The NCAA will charge former Southern Miss basketball coach Donnie Tyndall with multiple violations, including academic misconduct, impermissible financial aid and lack of control.
The NCAA will charge former Southern Miss basketball coach Donnie Tyndall with multiple rules violations, including improper financial aid, academic misconduct and lack of control, ESPN's Andy Katz reports.
CBS Sports was the first to report that the notice of allegations was imminent.
Under Tyndall's watch, coursework allegedly was completed or performed for recruits and financial aid was offered to signees who did not qualify. Tyndall's "lack of control" fell under a bylaw that classifies such behavior as unethical for a head coach.

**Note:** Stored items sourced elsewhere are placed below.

/-! ### Results: previous space and condition codes (45_trap_system.md) -/

/-- MFPI pushes the previous mode's stack pointer, or the word at its operand's address read in the previous mode; N and Z of it, V
cleared, C kept, before the push (R294). -/
def Obligations.MoveFromPreviousResults : Prop :=
  ∀ (src : Operand) (s u u' t : State) (v a : Word),
    let pushes := fun (w : Word) (x : State) =>
      memWriteAs x.cm (x.reg SP - 2) .word w ((x.setCC (moveFlags .word w s.cc.c)).setReg SP (x.reg SP - 2)) = .ok () t
    (src.mode = .register → src.reg = SP → v = (if s.pm = s.cm then s.reg SP else s.sp s.pm) → pushes v s →
      exec (.mfpi src) s = .next t) ∧
    (resolve src .word s = .ok (.mem a) u → memReadAs s.pm a .word u = .ok v u' → pushes v u' →
      exec (.mfpi src) s = .next t)

/-- MTPI pops a word first, then stores it in the previous mode's stack pointer, or at its operand's address in the previous mode; N and
Z of it, V cleared, C kept, before the store (R295). -/
def Obligations.MoveToPreviousResults : Prop :=
  ∀ (dst : Operand) (s p u t : State) (v a : Word), pop s = .ok v p →
    (dst.mode = .register → dst.reg = SP →
      exec (.mtpi dst) s = .next (if s.pm = s.cm then (p.setCC (moveFlags .word v s.cc.c)).setReg SP v
        else (p.setCC (moveFlags .word v s.cc.c)).setSp s.pm v)) ∧
    (resolve dst .word p = .ok (.mem a) u →
      memWriteAs s.pm a .word v (u.setCC (moveFlags .word v s.cc.c)) = .ok () t → exec (.mtpi dst) s = .next t)

/-- CLx clears and SEx sets exactly the condition codes of the mask; no other PSW bit and nothing else changes (R296). And where the four
codes stand, for every statement that writes or reads them: N, Z, V, C are PSW bits 3, 2, 1, 0, and writing them changes nothing else
(10_state.md R25, R30). -/
def Obligations.ConditionCodeOperators : Prop :=
  (∀ (f : CC) (s : State), ∃ p : Word, s.setCC f = { s with psw := p } ∧ s.cc = CC.mk (s.psw.getLsbD 3) (s.psw.getLsbD 2)
    (s.psw.getLsbD 1) (s.psw.getLsbD 0) ∧ p.getLsbD 3 = f.n ∧ p.getLsbD 2 = f.z ∧ p.getLsbD 1 = f.v ∧ p.getLsbD 0 = f.c ∧
    ∀ k, 4 ≤ k → p.getLsbD k = s.psw.getLsbD k) ∧
  ∀ (mask : BitVec 4) (s : State), ∃ p q : Word,
    exec (.ccClear mask) s = .next { s with psw := p } ∧ exec (.ccSet mask) s = .next { s with psw := q } ∧
      ∀ k, k < 16 →
        p.getLsbD k = (s.psw.getLsbD k && !(decide (k < 4) && mask.getLsbD k)) ∧
          q.getLsbD k = (s.psw.getLsbD k || (decide (k < 4) && mask.getLsbD k))

/-! ### Completion and frames. `bodyOf i s = .ok () t` says that instruction i runs to its end from s without raising a trap: then exec
answers t. -/

/-- Every instruction completes when it is ready: its operands resolve and what it reads and writes is a register or lies in the memory
array, in any mode, with translation on or off. A programmed trap completes by taking its trap; every other instruction ends without
one (40_addressing_modes.md R150, R152, and each instruction's rule in 41 to 45). -/
def Obligations.EveryInstructionCompletes : Prop :=
  ∀ (i : Instr) (s : State), s.cfg.wf = true → i.ready s →
    ∃ t, exec i s = .next t ∧ (i.trapVector = none → bodyOf i s = .ok () t)

/-- An instruction that raises takes its trap from the state it had reached: nothing is rolled back (40_addressing_modes.md R154,
70_reset_and_hazards.md R388). -/
def Obligations.RaisedTrapKeepsEarlierEffects : Prop :=
  ∀ (i : Instr) (s u : State),
    (∀ vec, bodyOf i s = .error (.trap vec) u → exec i s = takeTrap vec u) ∧
      (∀ r, bodyOf i s = .error (.fatal r) u → exec i s = .fault (.fatal r { u with run := .fatal r })) ∧
      (bodyOf i s = .ok () u → exec i s = .next u)

/-- A form that stores nothing leaves every byte of memory as it was. -/
def Obligations.NonStoringFormsKeepMemory : Prop :=
  ∀ (i : Instr) (s t : State), i.neverStores = true → bodyOf i s = .ok () t →
    exec i s = .next t ∧ ∀ x, t.byteAt x = s.byteAt x

/-- A form that stores leaves every byte as it was but those of its store, whose address is computed with the machine's own operations
in the state it stores from. -/
def Obligations.StoringFormsChangeOnlyTheirBytes : Prop :=
  ∀ (i : Instr) (s t : State), bodyOf i s = .ok () t →
    exec i s = .next t ∧ ∀ x, ¬ storesByte i s x → t.byteAt x = s.byteAt x

/-- Every register but R7 is unchanged except the instruction's destination registers, those its addressing modes step, and the stack
pointer of an instruction that pushes or pops; R6 changes besides only with the mode (10_state.md R21, R30). -/
def Obligations.OnlyNamedRegistersChange : Prop :=
  ∀ (i : Instr) (s t : State) (r : Reg), bodyOf i s = .ok () t → r ≠ PC → i.mayWriteReg r = false →
    (r = SP → t.cm = s.cm) → exec i s = .next t ∧ t.reg r = s.reg r

/-- Unless it is RTI or RTT or stores to ADDR_PSW, an instruction leaves the modes and bits 11:8 and 4 as they were, PSW[7:5] too unless
it is SPL, and the condition codes unless it writes them (10_state.md R26, R27, R30). -/
def Obligations.PswFrame : Prop :=
  ∀ (i : Instr) (s t : State), bodyOf i s = .ok () t → i.isReturn = false → ¬ storesCoreReg i s .psw →
    t.psw.extractLsb' 8 8 = s.psw.extractLsb' 8 8 ∧ t.psw.getLsbD 4 = s.psw.getLsbD 4 ∧
      ((∀ n, i ≠ .spl n) → t.pri = s.pri) ∧ (i.setsFlags = false → t.cc = s.cc)

/-- Outside kernel mode no instruction that runs to its end changes the current mode, the previous mode or the priority unless it stores
to ADDR_PSW, returns included (60_exceptions.md R346, 45_trap_system.md R287). -/
def Obligations.UnprivilegedModeIsKept : Prop :=
  ∀ (i : Instr) (s t : State), s.cm ≠ 0#2 → bodyOf i s = .ok () t → ¬ storesCoreReg i s .psw →
    t.cm = s.cm ∧ t.pm = s.pm ∧ t.pri = s.pri

/-- The translator's registers change only by a store to their address, but for the W bit a write sets; the other modes' stack pointers
change only by MTPI of R6, and by a JSR that links R6 after its push has stored to ADDR_PSW (10_state.md R22, R33, R34, R37,
20_memory.md R96). -/
def Obligations.TranslatorAndBankFrame : Prop :=
  ∀ (i : Instr) (s t : State), bodyOf i s = .ok () t →
    (¬ storesCoreReg i s .sr0 → t.sr0 = s.sr0) ∧
      (∀ b k, ¬ storesCoreReg i s (.par b k) → t.par b k = s.par b k) ∧
      (∀ b k, ¬ storesCoreReg i s (.pdr b k) →
        t.pdr b k = s.pdr b k ∨ (i.neverStores = false ∧ t.pdr b k = (s.pdr b k ||| 0o100#16))) ∧
      (∀ m, m ≠ s.cm → (∀ dst, i = .mtpi dst → dst.isMemory = true ∨ m ≠ s.pm) →
        (∀ dst, i = .jsr SP dst → ¬ storesCoreReg i s .psw) → t.spOf m = s.spOf m)

/-- Executing an instruction, whatever its outcome's trap, leaves SR2, the interrupt table and the platform's data of later cycles as
they were, and RUN too unless it is HALT or WAIT (10_state.md R38, R40, R42, 60_exceptions.md R332). -/
def Obligations.ControllerFrame : Prop :=
  ∀ (i : Instr) (s t : State), exec i s = .next t →
    t.sr2 = s.sr2 ∧ t.itab = s.itab ∧ t.cfg = s.cfg ∧ t.arrivals = s.arrivals ∧
      (i ≠ .halt → i ≠ .wait → t.run = s.run)
end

Similar infractions usually result in a head coach receiving a show-cause order, which means any penalties imposed on the coach will remain in place for a predetermined amount of time and will follow him if he begins work at a different school during the penalty period.
"Donnie anticipates that investigation process is at a point where a notice of allegations is expected at any time and we're not at liberty to discuss any details of the investigative process," Tyndall's attorney, Stu Brown, told ESPN on Thursday.
NCAA rules state that Tyndall and Southern Miss must respond to the notice of allegations within 90 days, after which the NCAA can set a date for a hearing before the committee on infractions. The hearing for this case will likely be held in 2016, according to ESPN.
Tyndall coached the Golden Eagles from 2012-14, then coached one year at Tennessee before he was fired when news of his alleged misconduct at Southern Miss surfaced.
Tyndall told CBS in June that he is not planning on giving up on coaching, and plans to try to break back into basketball regardless of any allegations against him.